Students in Richmond Hill HS’s Health Careers Pathway recently had a tour of North-Shore Long Island Jewish hospital and visited the new emergency center. Students in Business Pathway secured internships in various businesses and the Virtual Enterprise program teaches them how to operate a virtual or make-believe business and sell at a virtual trade fair. The boys’ and girls’ tennis teams took part in the Autism Speaks walk in Citi Field as part of the school’s community volunteer activities.

Members of the Key Club at Forest Hills HS held a three-week project during which they cut fruit at an Edible Arrangements store to prepare more than 950 fruit salads for City Harvest, which feeds the needy throughout the city. Stefania Lessen and Halle Fitzgerald, of Forest Hills HS, represented New York state at the national finals of the We the People competition in Washington, D.C., where they had to give speeches and answer questions about the government.
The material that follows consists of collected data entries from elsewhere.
-- ==== Sys2Proof/Laws/State.lean ====
section
/-! SUPPORT. What each basic update leaves as it is: one lemma per field and update. -/

namespace Sys2Proof.Machine

variable (s : State)

/-! ### wr -/
@[simp] theorem State.wr_mem (a : Nat) (v : Word) : (s.wr a v).mem = s.mem := (rfl)
@[simp] theorem State.wr_memi (a : Nat) (v : Word) : (s.wr a v).memi = s.memi := (rfl)
@[simp] theorem State.wr_arb (a : Nat) (v : Word) : (s.wr a v).arb = s.arb := (rfl)
@[simp] theorem State.wr_lan (a : Nat) (v : Word) : (s.wr a v).lan = s.lan := (rfl)
@[simp] theorem State.wr_sys (a : Nat) (v : Word) : (s.wr a v).sys = s.sys := (rfl)
@[simp] theorem State.wr_keys (a : Nat) (v : Word) : (s.wr a v).keys = s.keys := (rfl)
@[simp] theorem State.wr_tim (a : Nat) (v : Word) : (s.wr a v).tim = s.tim := (rfl)
@[simp] theorem State.wr_clk (a : Nat) (v : Word) : (s.wr a v).clk = s.clk := (rfl)
@[simp] theorem State.wr_cfg (a : Nat) (v : Word) : (s.wr a v).cfg = s.cfg := (rfl)
@[simp] theorem State.wr_meas (a : Nat) (v : Word) : (s.wr a v).meas = s.meas := (rfl)
@[simp] theorem State.wr_vtx (a : Nat) (v : Word) : (s.wr a v).vtx = s.vtx := (rfl)
@[simp] theorem State.wr_inp (a : Nat) (v : Word) : (s.wr a v).inp = s.inp := (rfl)
@[simp] theorem State.wr_ring (a : Nat) (v : Word) : (s.wr a v).ring = s.ring := (rfl)
@[simp] theorem State.wr_par (a : Nat) (v : Word) : (s.wr a v).par = s.par := (rfl)
@[simp] theorem State.wr_mtr (a : Nat) (v : Word) : (s.wr a v).mtr = s.mtr := (rfl)
@[simp] theorem State.wr_thw (a : Nat) (v : Word) : (s.wr a v).thw = s.thw := (rfl)
@[simp] theorem State.wr_flint (a : Nat) (v : Word) : (s.wr a v).flint = s.flint := (rfl)
@[simp] theorem State.wr_tap (a : Nat) (v : Word) : (s.wr a v).tap = s.tap := (rfl)
@[simp] theorem State.wr_pwm (a : Nat) (v : Word) : (s.wr a v).pwm = s.pwm := (rfl)
@[simp] theorem State.wr_prot (a : Nat) (v : Word) : (s.wr a v).prot = s.prot := (rfl)
@[simp] theorem State.wr_evt (a : Nat) (v : Word) : (s.wr a v).evt = s.evt := (rfl)
@[simp] theorem State.wr_hq (a : Nat) (v : Word) : (s.wr a v).hq = s.hq := (rfl)
@[simp] theorem State.wr_out (a : Nat) (v : Word) : (s.wr a v).out = s.out := (rfl)
@[simp] theorem State.wr_now (a : Nat) (v : Word) : (s.wr a v).now = s.now := (rfl)
@[simp] theorem State.wr_free (a : Nat) (v : Word) : (s.wr a v).free = s.free := (rfl)
@[simp] theorem State.wr_pending (a : Nat) (v : Word) : (s.wr a v).pending = s.pending := (rfl)

/-! ### wf -/
@[simp] theorem State.wf_mem (a lo n v : Nat) : (s.wf a lo n v).mem = s.mem := (rfl)
@[simp] theorem State.wf_memi (a lo n v : Nat) : (s.wf a lo n v).memi = s.memi := (rfl)
@[simp] theorem State.wf_arb (a lo n v : Nat) : (s.wf a lo n v).arb = s.arb := (rfl)
@[simp] theorem State.wf_lan (a lo n v : Nat) : (s.wf a lo n v).lan = s.lan := (rfl)
@[simp] theorem State.wf_sys (a lo n v : Nat) : (s.wf a lo n v).sys = s.sys := (rfl)
@[simp] theorem State.wf_keys (a lo n v : Nat) : (s.wf a lo n v).keys = s.keys := (rfl)
@[simp] theorem State.wf_tim (a lo n v : Nat) : (s.wf a lo n v).tim = s.tim := (rfl)
@[simp] theorem State.wf_clk (a lo n v : Nat) : (s.wf a lo n v).clk = s.clk := (rfl)
@[simp] theorem State.wf_cfg (a lo n v : Nat) : (s.wf a lo n v).cfg = s.cfg := (rfl)
@[simp] theorem State.wf_meas (a lo n v : Nat) : (s.wf a lo n v).meas = s.meas := (rfl)
@[simp] theorem State.wf_vtx (a lo n v : Nat) : (s.wf a lo n v).vtx = s.vtx := (rfl)
@[simp] theorem State.wf_inp (a lo n v : Nat) : (s.wf a lo n v).inp = s.inp := (rfl)
@[simp] theorem State.wf_ring (a lo n v : Nat) : (s.wf a lo n v).ring = s.ring := (rfl)
@[simp] theorem State.wf_par (a lo n v : Nat) : (s.wf a lo n v).par = s.par := (rfl)
@[simp] theorem State.wf_mtr (a lo n v : Nat) : (s.wf a lo n v).mtr = s.mtr := (rfl)
@[simp] theorem State.wf_thw (a lo n v : Nat) : (s.wf a lo n v).thw = s.thw := (rfl)
@[simp] theorem State.wf_flint (a lo n v : Nat) : (s.wf a lo n v).flint = s.flint := (rfl)
@[simp] theorem State.wf_tap (a lo n v : Nat) : (s.wf a lo n v).tap = s.tap := (rfl)
@[simp] theorem State.wf_pwm (a lo n v : Nat) : (s.wf a lo n v).pwm = s.pwm := (rfl)
@[simp] theorem State.wf_prot (a lo n v : Nat) : (s.wf a lo n v).prot = s.prot := (rfl)
@[simp] theorem State.wf_evt (a lo n v : Nat) : (s.wf a lo n v).evt = s.evt := (rfl)
@[simp] theorem State.wf_hq (a lo n v : Nat) : (s.wf a lo n v).hq = s.hq := (rfl)
@[simp] theorem State.wf_out (a lo n v : Nat) : (s.wf a lo n v).out = s.out := (rfl)
@[simp] theorem State.wf_now (a lo n v : Nat) : (s.wf a lo n v).now = s.now := (rfl)
@[simp] theorem State.wf_free (a lo n v : Nat) : (s.wf a lo n v).free = s.free := (rfl)
@[simp] theorem State.wf_pending (a lo n v : Nat) : (s.wf a lo n v).pending = s.pending := (rfl)

/-! ### wbit -/
@[simp] theorem State.wbit_mem (a i : Nat) (b : Bool) : (s.wbit a i b).mem = s.mem := (rfl)
@[simp] theorem State.wbit_memi (a i : Nat) (b : Bool) : (s.wbit a i b).memi = s.memi := (rfl)
@[simp] theorem State.wbit_arb (a i : Nat) (b : Bool) : (s.wbit a i b).arb = s.arb := (rfl)
@[simp] theorem State.wbit_lan (a i : Nat) (b : Bool) : (s.wbit a i b).lan = s.lan := (rfl)
@[simp] theorem State.wbit_sys (a i : Nat) (b : Bool) : (s.wbit a i b).sys = s.sys := (rfl)
@[simp] theorem State.wbit_keys (a i : Nat) (b : Bool) : (s.wbit a i b).keys = s.keys := (rfl)
@[simp] theorem State.wbit_tim (a i : Nat) (b : Bool) : (s.wbit a i b).tim = s.tim := (rfl)
@[simp] theorem State.wbit_clk (a i : Nat) (b : Bool) : (s.wbit a i b).clk = s.clk := (rfl)
@[simp] theorem State.wbit_cfg (a i : Nat) (b : Bool) : (s.wbit a i b).cfg = s.cfg := (rfl)
@[simp] theorem State.wbit_meas (a i : Nat) (b : Bool) : (s.wbit a i b).meas = s.meas := (rfl)
@[simp] theorem State.wbit_vtx (a i : Nat) (b : Bool) : (s.wbit a i b).vtx = s.vtx := (rfl)
@[simp] theorem State.wbit_inp (a i : Nat) (b : Bool) : (s.wbit a i b).inp = s.inp := (rfl)
@[simp] theorem State.wbit_ring (a i : Nat) (b : Bool) : (s.wbit a i b).ring = s.ring := (rfl)
@[simp] theorem State.wbit_par (a i : Nat) (b : Bool) : (s.wbit a i b).par = s.par := (rfl)
@[simp] theorem State.wbit_mtr (a i : Nat) (b : Bool) : (s.wbit a i b).mtr = s.mtr := (rfl)
@[simp] theorem State.wbit_thw (a i : Nat) (b : Bool) : (s.wbit a i b).thw = s.thw := (rfl)
@[simp] theorem State.wbit_flint (a i : Nat) (b : Bool) : (s.wbit a i b).flint = s.flint := (rfl)
@[simp] theorem State.wbit_tap (a i : Nat) (b : Bool) : (s.wbit a i b).tap = s.tap := (rfl)
@[simp] theorem State.wbit_pwm (a i : Nat) (b : Bool) : (s.wbit a i b).pwm = s.pwm := (rfl)
@[simp] theorem State.wbit_prot (a i : Nat) (b : Bool) : (s.wbit a i b).prot = s.prot := (rfl)
@[simp] theorem State.wbit_evt (a i : Nat) (b : Bool) : (s.wbit a i b).evt = s.evt := (rfl)
@[simp] theorem State.wbit_hq (a i : Nat) (b : Bool) : (s.wbit a i b).hq = s.hq := (rfl)
@[simp] theorem State.wbit_out (a i : Nat) (b : Bool) : (s.wbit a i b).out = s.out := (rfl)
@[simp] theorem State.wbit_now (a i : Nat) (b : Bool) : (s.wbit a i b).now = s.now := (rfl)
@[simp] theorem State.wbit_free (a i : Nat) (b : Bool) : (s.wbit a i b).free = s.free := (rfl)
@[simp] theorem State.wbit_pending (a i : Nat) (b : Bool) : (s.wbit a i b).pending = s.pending := (rfl)

/-! ### wn -/
@[simp] theorem State.wn_mem (a v : Nat) : (s.wn a v).mem = s.mem := (rfl)
@[simp] theorem State.wn_memi (a v : Nat) : (s.wn a v).memi = s.memi := (rfl)
@[simp] theorem State.wn_arb (a v : Nat) : (s.wn a v).arb = s.arb := (rfl)
@[simp] theorem State.wn_lan (a v : Nat) : (s.wn a v).lan = s.lan := (rfl)
@[simp] theorem State.wn_sys (a v : Nat) : (s.wn a v).sys = s.sys := (rfl)
@[simp] theorem State.wn_keys (a v : Nat) : (s.wn a v).keys = s.keys := (rfl)
@[simp] theorem State.wn_tim (a v : Nat) : (s.wn a v).tim = s.tim := (rfl)
@[simp] theorem State.wn_clk (a v : Nat) : (s.wn a v).clk = s.clk := (rfl)
@[simp] theorem State.wn_cfg (a v : Nat) : (s.wn a v).cfg = s.cfg := (rfl)
@[simp] theorem State.wn_meas (a v : Nat) : (s.wn a v).meas = s.meas := (rfl)
@[simp] theorem State.wn_vtx (a v : Nat) : (s.wn a v).vtx = s.vtx := (rfl)
@[simp] theorem State.wn_inp (a v : Nat) : (s.wn a v).inp = s.inp := (rfl)
@[simp] theorem State.wn_ring (a v : Nat) : (s.wn a v).ring = s.ring := (rfl)
@[simp] theorem State.wn_par (a v : Nat) : (s.wn a v).par = s.par := (rfl)
@[simp] theorem State.wn_mtr (a v : Nat) : (s.wn a v).mtr = s.mtr := (rfl)
@[simp] theorem State.wn_thw (a v : Nat) : (s.wn a v).thw = s.thw := (rfl)
@[simp] theorem State.wn_flint (a v : Nat) : (s.wn a v).flint = s.flint := (rfl)
@[simp] theorem State.wn_tap (a v : Nat) : (s.wn a v).tap = s.tap := (rfl)
@[simp] theorem State.wn_pwm (a v : Nat) : (s.wn a v).pwm = s.pwm := (rfl)
@[simp] theorem State.wn_prot (a v : Nat) : (s.wn a v).prot = s.prot := (rfl)
@[simp] theorem State.wn_evt (a v : Nat) : (s.wn a v).evt = s.evt := (rfl)
@[simp] theorem State.wn_hq (a v : Nat) : (s.wn a v).hq = s.hq := (rfl)
@[simp] theorem State.wn_out (a v : Nat) : (s.wn a v).out = s.out := (rfl)
@[simp] theorem State.wn_now (a v : Nat) : (s.wn a v).now = s.now := (rfl)
@[simp] theorem State.wn_free (a v : Nat) : (s.wn a v).free = s.free := (rfl)
@[simp] theorem State.wn_pending (a v : Nat) : (s.wn a v).pending = s.pending := (rfl)

/-! ### satAdd -/
@[simp] theorem State.satAdd_mem (a lo n k : Nat) : (s.satAdd a lo n k).mem = s.mem := (rfl)
@[simp] theorem State.satAdd_memi (a lo n k : Nat) : (s.satAdd a lo n k).memi = s.memi := (rfl)
@[simp] theorem State.satAdd_arb (a lo n k : Nat) : (s.satAdd a lo n k).arb = s.arb := (rfl)
@[simp] theorem State.satAdd_lan (a lo n k : Nat) : (s.satAdd a lo n k).lan = s.lan := (rfl)
@[simp] theorem State.satAdd_sys (a lo n k : Nat) : (s.satAdd a lo n k).sys = s.sys := (rfl)
@[simp] theorem State.satAdd_keys (a lo n k : Nat) : (s.satAdd a lo n k).keys = s.keys := (rfl)
@[simp] theorem State.satAdd_tim (a lo n k : Nat) : (s.satAdd a lo n k).tim = s.tim := (rfl)
@[simp] theorem State.satAdd_clk (a lo n k : Nat) : (s.satAdd a lo n k).clk = s.clk := (rfl)
@[simp] theorem State.satAdd_cfg (a lo n k : Nat) : (s.satAdd a lo n k).cfg = s.cfg := (rfl)
@[simp] theorem State.satAdd_meas (a lo n k : Nat) : (s.satAdd a lo n k).meas = s.meas := (rfl)
@[simp] theorem State.satAdd_vtx (a lo n k : Nat) : (s.satAdd a lo n k).vtx = s.vtx := (rfl)
@[simp] theorem State.satAdd_inp (a lo n k : Nat) : (s.satAdd a lo n k).inp = s.inp := (rfl)
@[simp] theorem State.satAdd_ring (a lo n k : Nat) : (s.satAdd a lo n k).ring = s.ring := (rfl)
@[simp] theorem State.satAdd_par (a lo n k : Nat) : (s.satAdd a lo n k).par = s.par := (rfl)
@[simp] theorem State.satAdd_mtr (a lo n k : Nat) : (s.satAdd a lo n k).mtr = s.mtr := (rfl)
@[simp] theorem State.satAdd_thw (a lo n k : Nat) : (s.satAdd a lo n k).thw = s.thw := (rfl)
@[simp] theorem State.satAdd_flint (a lo n k : Nat) : (s.satAdd a lo n k).flint = s.flint := (rfl)
@[simp] theorem State.satAdd_tap (a lo n k : Nat) : (s.satAdd a lo n k).tap = s.tap := (rfl)
@[simp] theorem State.satAdd_pwm (a lo n k : Nat) : (s.satAdd a lo n k).pwm = s.pwm := (rfl)
@[simp] theorem State.satAdd_prot (a lo n k : Nat) : (s.satAdd a lo n k).prot = s.prot := (rfl)
@[simp] theorem State.satAdd_evt (a lo n k : Nat) : (s.satAdd a lo n k).evt = s.evt := (rfl)
@[simp] theorem State.satAdd_hq (a lo n k : Nat) : (s.satAdd a lo n k).hq = s.hq := (rfl)
@[simp] theorem State.satAdd_out (a lo n k : Nat) : (s.satAdd a lo n k).out = s.out := (rfl)
@[simp] theorem State.satAdd_now (a lo n k : Nat) : (s.satAdd a lo n k).now = s.now := (rfl)
@[simp] theorem State.satAdd_free (a lo n k : Nat) : (s.satAdd a lo n k).free = s.free := (rfl)
@[simp] theorem State.satAdd_pending (a lo n k : Nat) : (s.satAdd a lo n k).pending = s.pending := (rfl)

/-! ### count -/
@[simp] theorem State.count_mem (a : Nat) : (s.count a).mem = s.mem := (rfl)
@[simp] theorem State.count_memi (a : Nat) : (s.count a).memi = s.memi := (rfl)
@[simp] theorem State.count_arb (a : Nat) : (s.count a).arb = s.arb := (rfl)
@[simp] theorem State.count_lan (a : Nat) : (s.count a).lan = s.lan := (rfl)
@[simp] theorem State.count_sys (a : Nat) : (s.count a).sys = s.sys := (rfl)
@[simp] theorem State.count_keys (a : Nat) : (s.count a).keys = s.keys := (rfl)
@[simp] theorem State.count_tim (a : Nat) : (s.count a).tim = s.tim := (rfl)
@[simp] theorem State.count_clk (a : Nat) : (s.count a).clk = s.clk := (rfl)
@[simp] theorem State.count_cfg (a : Nat) : (s.count a).cfg = s.cfg := (rfl)
@[simp] theorem State.count_meas (a : Nat) : (s.count a).meas = s.meas := (rfl)
@[simp] theorem State.count_vtx (a : Nat) : (s.count a).vtx = s.vtx := (rfl)
@[simp] theorem State.count_inp (a : Nat) : (s.count a).inp = s.inp := (rfl)
@[simp] theorem State.count_ring (a : Nat) : (s.count a).ring = s.ring := (rfl)
@[simp] theorem State.count_par (a : Nat) : (s.count a).par = s.par := (rfl)
@[simp] theorem State.count_mtr (a : Nat) : (s.count a).mtr = s.mtr := (rfl)
@[simp] theorem State.count_thw (a : Nat) : (s.count a).thw = s.thw := (rfl)
@[simp] theorem State.count_flint (a : Nat) : (s.count a).flint = s.flint := (rfl)
@[simp] theorem State.count_tap (a : Nat) : (s.count a).tap = s.tap := (rfl)
@[simp] theorem State.count_pwm (a : Nat) : (s.count a).pwm = s.pwm := (rfl)
@[simp] theorem State.count_prot (a : Nat) : (s.count a).prot = s.prot := (rfl)
@[simp] theorem State.count_evt (a : Nat) : (s.count a).evt = s.evt := (rfl)
@[simp] theorem State.count_hq (a : Nat) : (s.count a).hq = s.hq := (rfl)
@[simp] theorem State.count_out (a : Nat) : (s.count a).out = s.out := (rfl)
@[simp] theorem State.count_now (a : Nat) : (s.count a).now = s.now := (rfl)
@[simp] theorem State.count_free (a : Nat) : (s.count a).free = s.free := (rfl)
@[simp] theorem State.count_pending (a : Nat) : (s.count a).pending = s.pending := (rfl)

/-! ### ewr -/
@[simp] theorem State.ewr_regs (a : Nat) (v : Word) : (s.ewr a v).regs = s.regs := (rfl)
@[simp] theorem State.ewr_mem (a : Nat) (v : Word) : (s.ewr a v).mem = s.mem := (rfl)
@[simp] theorem State.ewr_memi (a : Nat) (v : Word) : (s.ewr a v).memi = s.memi := (rfl)
@[simp] theorem State.ewr_arb (a : Nat) (v : Word) : (s.ewr a v).arb = s.arb := (rfl)
@[simp] theorem State.ewr_lan (a : Nat) (v : Word) : (s.ewr a v).lan = s.lan := (rfl)
@[simp] theorem State.ewr_sys (a : Nat) (v : Word) : (s.ewr a v).sys = s.sys := (rfl)
@[simp] theorem State.ewr_keys (a : Nat) (v : Word) : (s.ewr a v).keys = s.keys := (rfl)
@[simp] theorem State.ewr_tim (a : Nat) (v : Word) : (s.ewr a v).tim = s.tim := (rfl)
@[simp] theorem State.ewr_clk (a : Nat) (v : Word) : (s.ewr a v).clk = s.clk := (rfl)
@[simp] theorem State.ewr_cfg (a : Nat) (v : Word) : (s.ewr a v).cfg = s.cfg := (rfl)
@[simp] theorem State.ewr_meas (a : Nat) (v : Word) : (s.ewr a v).meas = s.meas := (rfl)
@[simp] theorem State.ewr_vtx (a : Nat) (v : Word) : (s.ewr a v).vtx = s.vtx := (rfl)
@[simp] theorem State.ewr_inp (a : Nat) (v : Word) : (s.ewr a v).inp = s.inp := (rfl)
@[simp] theorem State.ewr_ring (a : Nat) (v : Word) : (s.ewr a v).ring = s.ring := (rfl)
@[simp] theorem State.ewr_par (a : Nat) (v : Word) : (s.ewr a v).par = s.par := (rfl)
@[simp] theorem State.ewr_mtr (a : Nat) (v : Word) : (s.ewr a v).mtr = s.mtr := (rfl)
@[simp] theorem State.ewr_thw (a : Nat) (v : Word) : (s.ewr a v).thw = s.thw := (rfl)
@[simp] theorem State.ewr_flint (a : Nat) (v : Word) : (s.ewr a v).flint = s.flint := (rfl)
@[simp] theorem State.ewr_tap (a : Nat) (v : Word) : (s.ewr a v).tap = s.tap := (rfl)
@[simp] theorem State.ewr_pwm (a : Nat) (v : Word) : (s.ewr a v).pwm = s.pwm := (rfl)
@[simp] theorem State.ewr_prot (a : Nat) (v : Word) : (s.ewr a v).prot = s.prot := (rfl)
@[simp] theorem State.ewr_hq (a : Nat) (v : Word) : (s.ewr a v).hq = s.hq := (rfl)
@[simp] theorem State.ewr_out (a : Nat) (v : Word) : (s.ewr a v).out = s.out := (rfl)
@[simp] theorem State.ewr_now (a : Nat) (v : Word) : (s.ewr a v).now = s.now := (rfl)
@[simp] theorem State.ewr_free (a : Nat) (v : Word) : (s.ewr a v).free = s.free := (rfl)
@[simp] theorem State.ewr_pending (a : Nat) (v : Word) : (s.ewr a v).pending = s.pending := (rfl)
The Francis Lewis HS unarmed drill team has earned an almost perfect score at the 31st annual National High School Drill Team Championships in Daytona Beach, Fla. Lewis has a large and active Junior ROTC program. The team puts in 26 hours of practice a week.

Students from Townsend Harris HS were winners of the New York City Metropolitan Regional Science Olympiad. This is the school’s third victory since it started competing in the event.

The Business, Computer Applications & Entrepreneurship HS designated Malachi Nelson as valedictorian, the Humanities and the Arts HS named Shantell Andrews its valedictorian and the Law, Government & Community Service HS chose John De Filippo as valedictorian.

BAD NEWS OF THE WEEK: There are proposals to take land from Flushing Meadows Corona Park and give it to the United States Tennis Association, another group wants to build a big soccer stadium and the New York Mets want to use parkland, formerly given to the Mets for a parking lot, to build a large shopping mall.

In addition, the city is taking land from the businesses in Willets Point so private investors can build commercial property of all kinds. This is a tremendous amount of building in an area with limited transportation and roads and a sad loss of parkland.